Collected data entries:
+---+
-- ==== Sys2Proof/Machine/Flags.lean ====
section
/-! DEFINITION. The fields of the processor status word (spec/10_state.md R37 to R43): the condition codes, the bcd
carry, level and prior, and who is privileged. The spec gives no rule by which any instruction computes a flag (R39,
R126), so there is none here. -/

namespace Sys2Proof.Machine

open Sys2Proof

/-- `psw.level`, bits 31:28 (R37). -/
def levelOf (psw : Word) : Nibble := psw.extractLsb' 28 4

/-- `psw.prior`, bits 27:24 (R37). -/
def priorOf (psw : Word) : Nibble := psw.extractLsb' 24 4

/-- The condition codes N Z V C, bits 3:0 (R37, R38). -/
def ccOf (psw : Word) : Nibble := psw.extractLsb' 0 4

/-- `psw.N` (R37). -/
def flagN (psw : Word) : Bool := psw.getLsbD 3

/-- `psw.Z` (R37). -/
def flagZ (psw : Word) : Bool := psw.getLsbD 2

/-- `psw.V` (R37). -/
def flagV (psw : Word) : Bool := psw.getLsbD 1

/-- `psw.C` (R37). -/
def flagC (psw : Word) : Bool := psw.getLsbD 0

/-- `lo` of `PSW_BCD`: any value from 4 to 23 (R37). -/
def bcdLo (c : Config) : Nat := 4 + c.bcdLoRaw % 20

/-- `hi` of `PSW_BCD`: any value from `lo` to 23 (R37). -/
def bcdHi (c : Config) : Nat := bcdLo c + c.bcdSpanRaw % (24 - bcdLo c)

/-- The bits of the bcd-carry field. -/
def bcdMask (c : Config) : Word := (BitVec.allOnes 32 >>> (31 - (bcdHi c - bcdLo c))) <<< bcdLo c

/-- The bits of the PSW that some field uses; the others are "unused" (R43). -/
def pswMask (c : Config) : Word := 0xFF00000F#32 ||| bcdMask c

/-- The PSW with another `level`. -/
def withLevel (psw : Word) (l : Nibble) : Word := l ++ psw.extractLsb' 0 28

/-- The PSW with another `prior`. -/
def withPrior (psw : Word) (p : Nibble) : Word := psw.extractLsb' 28 4 ++ p ++ psw.extractLsb' 0 24

/-- The PSW with other condition codes. -/
def withCC (psw : Word) (cc : Nibble) : Word := psw.extractLsb' 4 28 ++ cc

/-- `psw.bcdcarry` as a number (R41). -/
def bcdOf (c : Config) (psw : Word) : Word := (psw &&& bcdMask c) >>> bcdLo c

/-- The PSW with another `bcdcarry`, of which the field takes the low bits. -/
def withBcd (c : Config) (psw v : Word) : Word := (psw &&& ~~~bcdMask c) ||| ((v <<< bcdLo c) &&& bcdMask c)

/-- The memory-management unit is on exactly when `psw.level[3] = 1` (20_memory.md R74). -/
def unitOn (psw : Word) : Bool := (levelOf psw).getLsbD 3

/-- `TRAP_LEVEL(kind, old)`, whose bit 3 is clear (60_exceptions.md R182). -/
def trapLevel (c : Config) (k : TrapKind) (old : Nibble) : Nibble := 0#1 ++ c.trapLevelLow k old

/-- Every kind of event. -/
def allTrapKinds : List TrapKind := [.bus, .mmu, .coprocessor, .invalidOpcode, .privilege, .interrupt]

/-- `IsPrivileged(level)` (42_special_register_access.md R158); every level that trap entry gives is privileged
(60_exceptions.md R182). -/
def privileged (c : Config) (l : Nibble) : Bool :=
  c.isPrivileged l || allTrapKinds.any fun k => nibbles.any fun old => trapLevel c k old == l

end Sys2Proof.Machine
end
+---+
▶ _What is expected_:
Once you find the line with "def flagV (psw" above, print it and every line after it up to and including the line with "of event. -/", exactly as written and nothing else.

▶ _Solution to this task_:
def flagV (psw : Word) : Bool := psw.getLsbD 1

/-- `psw.C` (R37). -/
def flagC (psw : Word) : Bool := psw.getLsbD 0

/-- `lo` of `PSW_BCD`: any value from 4 to 23 (R37). -/
def bcdLo (c : Config) : Nat := 4 + c.bcdLoRaw % 20

/-- `hi` of `PSW_BCD`: any value from `lo` to 23 (R37). -/
def bcdHi (c : Config) : Nat := bcdLo c + c.bcdSpanRaw % (24 - bcdLo c)

/-- The bits of the bcd-carry field. -/
def bcdMask (c : Config) : Word := (BitVec.allOnes 32 >>> (31 - (bcdHi c - bcdLo c))) <<< bcdLo c

/-- The bits of the PSW that some field uses; the others are "unused" (R43). -/
def pswMask (c : Config) : Word := 0xFF00000F#32 ||| bcdMask c

/-- The PSW with another `level`. -/
def withLevel (psw : Word) (l : Nibble) : Word := l ++ psw.extractLsb' 0 28

/-- The PSW with another `prior`. -/
def withPrior (psw : Word) (p : Nibble) : Word := psw.extractLsb' 28 4 ++ p ++ psw.extractLsb' 0 24

/-- The PSW with other condition codes. -/
def withCC (psw : Word) (cc : Nibble) : Word := psw.extractLsb' 4 28 ++ cc

/-- `psw.bcdcarry` as a number (R41). -/
def bcdOf (c : Config) (psw : Word) : Word := (psw &&& bcdMask c) >>> bcdLo c

/-- The PSW with another `bcdcarry`, of which the field takes the low bits. -/
def withBcd (c : Config) (psw v : Word) : Word := (psw &&& ~~~bcdMask c) ||| ((v <<< bcdLo c) &&& bcdMask c)

/-- The memory-management unit is on exactly when `psw.level[3] = 1` (20_memory.md R74). -/
def unitOn (psw : Word) : Bool := (levelOf psw).getLsbD 3

/-- `TRAP_LEVEL(kind, old)`, whose bit 3 is clear (60_exceptions.md R182). -/
def trapLevel (c : Config) (k : TrapKind) (old : Nibble) : Nibble := 0#1 ++ c.trapLevelLow k old

/-- Every kind of event. -/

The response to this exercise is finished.